■ Work to be completed:
Within the records below, reproduce without change the lines from the line that has "SUPPORT. What it" through the line that has "theorem getElem?_flatMap_slotBytes (hw", and only those.

■ Information supplied:
============================================================
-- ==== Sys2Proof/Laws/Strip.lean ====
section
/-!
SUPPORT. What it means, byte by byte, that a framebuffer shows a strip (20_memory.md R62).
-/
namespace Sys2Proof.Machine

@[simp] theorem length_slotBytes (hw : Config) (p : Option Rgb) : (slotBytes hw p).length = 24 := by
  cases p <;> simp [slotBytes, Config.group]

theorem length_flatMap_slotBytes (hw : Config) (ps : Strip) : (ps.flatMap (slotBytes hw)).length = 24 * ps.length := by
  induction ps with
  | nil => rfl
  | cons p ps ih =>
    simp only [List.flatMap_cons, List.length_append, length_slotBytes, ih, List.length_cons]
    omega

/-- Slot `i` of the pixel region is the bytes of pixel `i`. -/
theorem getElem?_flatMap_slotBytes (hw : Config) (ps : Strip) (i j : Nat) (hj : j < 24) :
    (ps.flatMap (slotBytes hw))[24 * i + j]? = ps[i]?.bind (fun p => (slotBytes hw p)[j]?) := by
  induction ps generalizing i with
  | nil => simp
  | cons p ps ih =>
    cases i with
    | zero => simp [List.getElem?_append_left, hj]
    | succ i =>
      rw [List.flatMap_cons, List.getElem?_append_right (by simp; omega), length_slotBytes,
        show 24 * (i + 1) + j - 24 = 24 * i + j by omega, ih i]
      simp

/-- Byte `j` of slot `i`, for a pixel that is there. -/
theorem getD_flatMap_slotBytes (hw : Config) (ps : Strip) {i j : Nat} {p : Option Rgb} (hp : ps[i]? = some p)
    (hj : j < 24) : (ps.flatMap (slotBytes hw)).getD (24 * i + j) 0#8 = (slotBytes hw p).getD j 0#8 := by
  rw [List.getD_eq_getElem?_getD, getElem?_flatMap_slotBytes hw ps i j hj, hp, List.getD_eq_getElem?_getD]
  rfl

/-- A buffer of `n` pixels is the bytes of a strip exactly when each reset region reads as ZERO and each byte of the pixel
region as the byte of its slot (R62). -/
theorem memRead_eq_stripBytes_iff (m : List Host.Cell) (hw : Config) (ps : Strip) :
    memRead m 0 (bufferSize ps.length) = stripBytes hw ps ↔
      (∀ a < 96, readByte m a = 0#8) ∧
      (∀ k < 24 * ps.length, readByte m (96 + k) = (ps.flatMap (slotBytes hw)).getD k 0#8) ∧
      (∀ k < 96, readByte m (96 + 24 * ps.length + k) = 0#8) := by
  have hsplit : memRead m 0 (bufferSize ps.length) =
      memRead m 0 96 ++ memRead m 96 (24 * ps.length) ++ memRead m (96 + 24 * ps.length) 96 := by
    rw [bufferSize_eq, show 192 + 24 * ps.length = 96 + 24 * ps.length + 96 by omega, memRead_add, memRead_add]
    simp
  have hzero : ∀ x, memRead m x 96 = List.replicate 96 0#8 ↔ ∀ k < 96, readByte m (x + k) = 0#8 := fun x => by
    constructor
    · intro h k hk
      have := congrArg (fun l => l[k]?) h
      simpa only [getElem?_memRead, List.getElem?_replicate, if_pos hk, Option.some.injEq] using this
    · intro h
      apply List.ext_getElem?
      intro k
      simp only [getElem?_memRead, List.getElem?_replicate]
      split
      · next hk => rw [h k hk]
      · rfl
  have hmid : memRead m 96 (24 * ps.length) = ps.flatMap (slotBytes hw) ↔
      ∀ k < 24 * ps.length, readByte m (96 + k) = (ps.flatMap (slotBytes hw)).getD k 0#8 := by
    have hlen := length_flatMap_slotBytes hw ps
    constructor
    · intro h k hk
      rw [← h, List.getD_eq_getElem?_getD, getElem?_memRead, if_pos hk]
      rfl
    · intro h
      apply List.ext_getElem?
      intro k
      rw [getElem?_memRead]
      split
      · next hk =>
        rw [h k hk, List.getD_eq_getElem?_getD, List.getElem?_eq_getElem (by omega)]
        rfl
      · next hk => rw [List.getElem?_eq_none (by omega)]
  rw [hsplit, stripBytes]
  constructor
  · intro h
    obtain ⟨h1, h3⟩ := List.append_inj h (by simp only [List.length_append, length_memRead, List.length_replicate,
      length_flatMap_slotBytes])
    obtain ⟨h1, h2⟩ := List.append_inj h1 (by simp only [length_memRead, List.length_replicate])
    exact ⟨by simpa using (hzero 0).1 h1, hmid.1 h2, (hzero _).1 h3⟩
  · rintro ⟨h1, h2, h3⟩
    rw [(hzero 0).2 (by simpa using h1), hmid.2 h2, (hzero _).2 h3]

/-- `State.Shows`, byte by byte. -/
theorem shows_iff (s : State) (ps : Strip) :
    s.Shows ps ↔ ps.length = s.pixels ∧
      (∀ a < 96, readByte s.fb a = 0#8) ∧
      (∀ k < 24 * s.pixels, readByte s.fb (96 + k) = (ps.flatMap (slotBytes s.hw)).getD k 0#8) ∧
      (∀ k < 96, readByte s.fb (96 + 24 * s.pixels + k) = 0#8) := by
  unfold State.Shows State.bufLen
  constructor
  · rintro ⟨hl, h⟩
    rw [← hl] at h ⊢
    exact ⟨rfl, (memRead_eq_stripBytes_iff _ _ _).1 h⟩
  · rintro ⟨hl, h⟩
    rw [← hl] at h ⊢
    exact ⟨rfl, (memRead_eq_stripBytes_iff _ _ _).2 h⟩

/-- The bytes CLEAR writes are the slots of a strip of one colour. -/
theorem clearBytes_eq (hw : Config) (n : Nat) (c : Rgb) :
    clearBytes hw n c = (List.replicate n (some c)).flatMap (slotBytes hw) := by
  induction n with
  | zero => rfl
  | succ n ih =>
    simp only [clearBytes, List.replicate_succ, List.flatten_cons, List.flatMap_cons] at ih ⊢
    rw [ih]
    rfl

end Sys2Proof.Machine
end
============================================================
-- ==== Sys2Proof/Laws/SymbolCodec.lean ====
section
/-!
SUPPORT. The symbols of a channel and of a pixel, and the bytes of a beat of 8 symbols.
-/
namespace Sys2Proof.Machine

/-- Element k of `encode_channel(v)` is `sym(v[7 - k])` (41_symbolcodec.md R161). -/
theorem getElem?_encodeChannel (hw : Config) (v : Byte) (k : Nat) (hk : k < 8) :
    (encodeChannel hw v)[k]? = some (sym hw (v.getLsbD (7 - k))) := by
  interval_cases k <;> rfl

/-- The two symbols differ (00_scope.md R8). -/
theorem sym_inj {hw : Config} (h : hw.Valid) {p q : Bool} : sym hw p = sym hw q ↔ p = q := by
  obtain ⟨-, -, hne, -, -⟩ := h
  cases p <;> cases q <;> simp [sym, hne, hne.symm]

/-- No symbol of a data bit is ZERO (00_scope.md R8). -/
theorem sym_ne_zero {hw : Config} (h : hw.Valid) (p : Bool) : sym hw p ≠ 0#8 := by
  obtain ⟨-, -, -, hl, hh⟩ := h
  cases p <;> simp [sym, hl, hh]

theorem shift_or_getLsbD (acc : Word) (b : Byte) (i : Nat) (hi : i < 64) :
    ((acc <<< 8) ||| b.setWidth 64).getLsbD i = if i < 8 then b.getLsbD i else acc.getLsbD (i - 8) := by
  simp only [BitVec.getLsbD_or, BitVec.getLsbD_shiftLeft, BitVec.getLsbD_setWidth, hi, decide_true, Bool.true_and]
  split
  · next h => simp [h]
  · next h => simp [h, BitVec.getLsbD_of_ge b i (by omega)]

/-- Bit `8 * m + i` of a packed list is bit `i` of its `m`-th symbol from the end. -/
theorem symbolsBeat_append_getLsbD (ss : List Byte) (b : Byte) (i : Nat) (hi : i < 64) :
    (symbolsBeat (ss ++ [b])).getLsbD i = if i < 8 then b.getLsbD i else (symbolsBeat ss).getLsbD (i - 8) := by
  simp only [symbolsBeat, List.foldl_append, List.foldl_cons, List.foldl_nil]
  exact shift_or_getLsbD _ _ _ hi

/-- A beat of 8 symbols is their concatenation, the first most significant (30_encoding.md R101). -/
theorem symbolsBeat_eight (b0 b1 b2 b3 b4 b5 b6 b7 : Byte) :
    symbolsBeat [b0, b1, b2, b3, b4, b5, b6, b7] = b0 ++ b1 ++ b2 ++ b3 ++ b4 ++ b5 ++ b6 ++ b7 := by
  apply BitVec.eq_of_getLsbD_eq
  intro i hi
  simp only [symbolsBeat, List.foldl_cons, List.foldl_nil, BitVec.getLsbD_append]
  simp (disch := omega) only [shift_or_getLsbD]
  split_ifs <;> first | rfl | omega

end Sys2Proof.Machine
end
============================================================
■ Response to the task:
SUPPORT. What it means, byte by byte, that a framebuffer shows a strip (20_memory.md R62).
-/
namespace Sys2Proof.Machine

@[simp] theorem length_slotBytes (hw : Config) (p : Option Rgb) : (slotBytes hw p).length = 24 := by
  cases p <;> simp [slotBytes, Config.group]

theorem length_flatMap_slotBytes (hw : Config) (ps : Strip) : (ps.flatMap (slotBytes hw)).length = 24 * ps.length := by
  induction ps with
  | nil => rfl
  | cons p ps ih =>
    simp only [List.flatMap_cons, List.length_append, length_slotBytes, ih, List.length_cons]
    omega

/-- Slot `i` of the pixel region is the bytes of pixel `i`. -/
theorem getElem?_flatMap_slotBytes (hw : Config) (ps : Strip) (i j : Nat) (hj : j < 24) :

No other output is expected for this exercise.